Il giorno mer 20 mar 2019 alle ore 13:34
<[email protected]> ha scritto:

> So Franz.
>
>
>
>
> If youre talking about the solution that you regressed just before we
> released. Then we did test it in our real testing env. I didnt notice and
> negative impact for our use cases.
>
>
>
>
>
>
> Regards to code, i actually thought what you had it made code cleaner.
>
>
>
>
> Im not sure what use case your concerned about with your change, generally
> i expect brokers to have more than just one queue and just one
> producer/consumer in real world use cases. I think having just one
> producer, one consumer and one queue on a whole broker is very academic and
> not a typical real world case.
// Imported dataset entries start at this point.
/-! ### due -/
@[simp] theorem State.cur_due (e : Instr) : (s.due e).cur = s.cur := rfl
@[simp] theorem State.fetched_due (e : Instr) : (s.due e).fetched = s.fetched := rfl
@[simp] theorem State.ctxs_due (e : Instr) : (s.due e).ctxs = s.ctxs := rfl
@[simp] theorem State.cores_due (e : Instr) : (s.due e).cores = s.cores := rfl
@[simp] theorem State.galleys_due (e : Instr) : (s.due e).galleys = s.galleys := rfl
@[simp] theorem State.dies_due (e : Instr) : (s.due e).dies = s.dies := rfl
@[simp] theorem State.pkgs_due (e : Instr) : (s.due e).pkgs = s.pkgs := rfl
@[simp] theorem State.mem_due (e : Instr) : (s.due e).mem = s.mem := rfl
@[simp] theorem State.poison_due (e : Instr) : (s.due e).poison = s.poison := rfl
@[simp] theorem State.queues_due (e : Instr) : (s.due e).queues = s.queues := rfl
@[simp] theorem State.levels_due (e : Instr) : (s.due e).levels = s.levels := rfl
@[simp] theorem State.formes_due (e : Instr) : (s.due e).formes = s.formes := rfl
@[simp] theorem State.programs_due (e : Instr) : (s.due e).programs = s.programs := rfl
@[simp] theorem State.resvs_due (e : Instr) : (s.due e).resvs = s.resvs := rfl
@[simp] theorem State.bwaits_due (e : Instr) : (s.due e).bwaits = s.bwaits := rfl
@[simp] theorem State.jobs_due (e : Instr) : (s.due e).jobs = s.jobs := rfl
@[simp] theorem State.shadows_due (e : Instr) : (s.due e).shadows = s.shadows := rfl
@[simp] theorem State.stamps_due (e : Instr) : (s.due e).stamps = s.stamps := rfl
@[simp] theorem State.net_due (e : Instr) : (s.due e).net = s.net := rfl
@[simp] theorem State.nextId_due (e : Instr) : (s.due e).nextId = s.nextId := rfl
@[simp] theorem State.inbox_due (e : Instr) : (s.due e).inbox = s.inbox := rfl
@[simp] theorem State.outbox_due (e : Instr) : (s.due e).outbox = s.outbox := rfl
@[simp] theorem State.sched_due (e : Instr) : (s.due e).sched = s.sched := rfl
@[simp] theorem State.freeIdx_due (e : Instr) : (s.due e).freeIdx = s.freeIdx := rfl

/-! ### emit -/
@[simp] theorem State.cur_emit (o : Output) : (s.emit o).cur = s.cur := rfl
@[simp] theorem State.fetched_emit (o : Output) : (s.emit o).fetched = s.fetched := rfl
@[simp] theorem State.ctxs_emit (o : Output) : (s.emit o).ctxs = s.ctxs := rfl
@[simp] theorem State.cores_emit (o : Output) : (s.emit o).cores = s.cores := rfl
@[simp] theorem State.galleys_emit (o : Output) : (s.emit o).galleys = s.galleys := rfl
@[simp] theorem State.dies_emit (o : Output) : (s.emit o).dies = s.dies := rfl
@[simp] theorem State.pkgs_emit (o : Output) : (s.emit o).pkgs = s.pkgs := rfl
@[simp] theorem State.mem_emit (o : Output) : (s.emit o).mem = s.mem := rfl
@[simp] theorem State.poison_emit (o : Output) : (s.emit o).poison = s.poison := rfl
@[simp] theorem State.queues_emit (o : Output) : (s.emit o).queues = s.queues := rfl
@[simp] theorem State.levels_emit (o : Output) : (s.emit o).levels = s.levels := rfl
@[simp] theorem State.formes_emit (o : Output) : (s.emit o).formes = s.formes := rfl
@[simp] theorem State.programs_emit (o : Output) : (s.emit o).programs = s.programs := rfl
@[simp] theorem State.resvs_emit (o : Output) : (s.emit o).resvs = s.resvs := rfl
@[simp] theorem State.bwaits_emit (o : Output) : (s.emit o).bwaits = s.bwaits := rfl
@[simp] theorem State.jobs_emit (o : Output) : (s.emit o).jobs = s.jobs := rfl
@[simp] theorem State.shadows_emit (o : Output) : (s.emit o).shadows = s.shadows := rfl
@[simp] theorem State.stamps_emit (o : Output) : (s.emit o).stamps = s.stamps := rfl
@[simp] theorem State.net_emit (o : Output) : (s.emit o).net = s.net := rfl
@[simp] theorem State.nextId_emit (o : Output) : (s.emit o).nextId = s.nextId := rfl
@[simp] theorem State.agenda_emit (o : Output) : (s.emit o).agenda = s.agenda := rfl
@[simp] theorem State.inbox_emit (o : Output) : (s.emit o).inbox = s.inbox := rfl
@[simp] theorem State.sched_emit (o : Output) : (s.emit o).sched = s.sched := rfl
@[simp] theorem State.freeIdx_emit (o : Output) : (s.emit o).freeIdx = s.freeIdx := rfl

/-! ### setBytes -/
@[simp] theorem State.cur_setBytes (k : Nat) (bs : List Byte) : (s.setBytes k bs).cur = s.cur := rfl
@[simp] theorem State.fetched_setBytes (k : Nat) (bs : List Byte) : (s.setBytes k bs).fetched = s.fetched := rfl
@[simp] theorem State.ctxs_setBytes (k : Nat) (bs : List Byte) : (s.setBytes k bs).ctxs = s.ctxs := rfl
@[simp] theorem State.cores_setBytes (k : Nat) (bs : List Byte) : (s.setBytes k bs).cores = s.cores := rfl
@[simp] theorem State.galleys_setBytes (k : Nat) (bs : List Byte) : (s.setBytes k bs).galleys = s.galleys := rfl
@[simp] theorem State.dies_setBytes (k : Nat) (bs : List Byte) : (s.setBytes k bs).dies = s.dies := rfl
@[simp] theorem State.pkgs_setBytes (k : Nat) (bs : List Byte) : (s.setBytes k bs).pkgs = s.pkgs := rfl
@[simp] theorem State.queues_setBytes (k : Nat) (bs : List Byte) : (s.setBytes k bs).queues = s.queues := rfl
@[simp] theorem State.levels_setBytes (k : Nat) (bs : List Byte) : (s.setBytes k bs).levels = s.levels := rfl
@[simp] theorem State.formes_setBytes (k : Nat) (bs : List Byte) : (s.setBytes k bs).formes = s.formes := rfl
@[simp] theorem State.programs_setBytes (k : Nat) (bs : List Byte) : (s.setBytes k bs).programs = s.programs := rfl
@[simp] theorem State.resvs_setBytes (k : Nat) (bs : List Byte) : (s.setBytes k bs).resvs = s.resvs := rfl
@[simp] theorem State.bwaits_setBytes (k : Nat) (bs : List Byte) : (s.setBytes k bs).bwaits = s.bwaits := rfl
@[simp] theorem State.jobs_setBytes (k : Nat) (bs : List Byte) : (s.setBytes k bs).jobs = s.jobs := rfl
@[simp] theorem State.shadows_setBytes (k : Nat) (bs : List Byte) : (s.setBytes k bs).shadows = s.shadows := rfl
@[simp] theorem State.stamps_setBytes (k : Nat) (bs : List Byte) : (s.setBytes k bs).stamps = s.stamps := rfl
@[simp] theorem State.net_setBytes (k : Nat) (bs : List Byte) : (s.setBytes k bs).net = s.net := rfl
@[simp] theorem State.nextId_setBytes (k : Nat) (bs : List Byte) : (s.setBytes k bs).nextId = s.nextId := rfl
@[simp] theorem State.agenda_setBytes (k : Nat) (bs : List Byte) : (s.setBytes k bs).agenda = s.agenda := rfl
@[simp] theorem State.inbox_setBytes (k : Nat) (bs : List Byte) : (s.setBytes k bs).inbox = s.inbox := rfl
@[simp] theorem State.outbox_setBytes (k : Nat) (bs : List Byte) : (s.setBytes k bs).outbox = s.outbox := rfl
@[simp] theorem State.sched_setBytes (k : Nat) (bs : List Byte) : (s.setBytes k bs).sched = s.sched := rfl
@[simp] theorem State.freeIdx_setBytes (k : Nat) (bs : List Byte) : (s.setBytes k bs).freeIdx = s.freeIdx := rfl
I think we engineer for multiple
> consumers/multiple producers and should test with such setup.
>
>
>
>
> Get Outlook for Android
>
>
>
>
>
>
>
> On Wed, Mar 20, 2019 at 1:15 PM +0100, "Francesco Nigro" <
> [email protected]> wrote:
>
>
>
>
>
>
>
>
>
>
> > That being said
> is there an actual real world throughput issue here?
>
> Yes and no: it's a chance to improve things, especially for cloud uses: it
> is a fact that now that Specter and Meltdown are there we don't want to
> waste CPU time
> sitting idle/on contention if isn't needed and as I've said "is a giant
> lock on any task submitted".
> IMO having a talk on how to improve it is not over-engineering, but just
> engineering, given that scaling non-persistent messages (or persistent with
> very fast disks)
> is something that we expect from a broker: from a commercial point of view
> is nice that we could scale by adding brokers, but if you can save 2
> machines to get
> the same throughput I think is a nice improvement for (m)any users.
>
> > , I don't
> know that I see much value in over engineering and micro managing this
> stuff unless there's a real world measurable benefit to be gained vs just
> theoretical benchmarks as it's just going to make things harder to maintain
> and mistakes easier to make in the future.
>
> Cassandra from Datastax has gained about 2X throughput by solving this, but
> it can be said that's a "different scenario" too: as an engineer I can say
> no, is not.
> I've "recently" addressed with the client team a similar "issue" on
> qpid-jms, getting near 2X throughput (nudge nudge Robbie Gemmel/Tim Bish).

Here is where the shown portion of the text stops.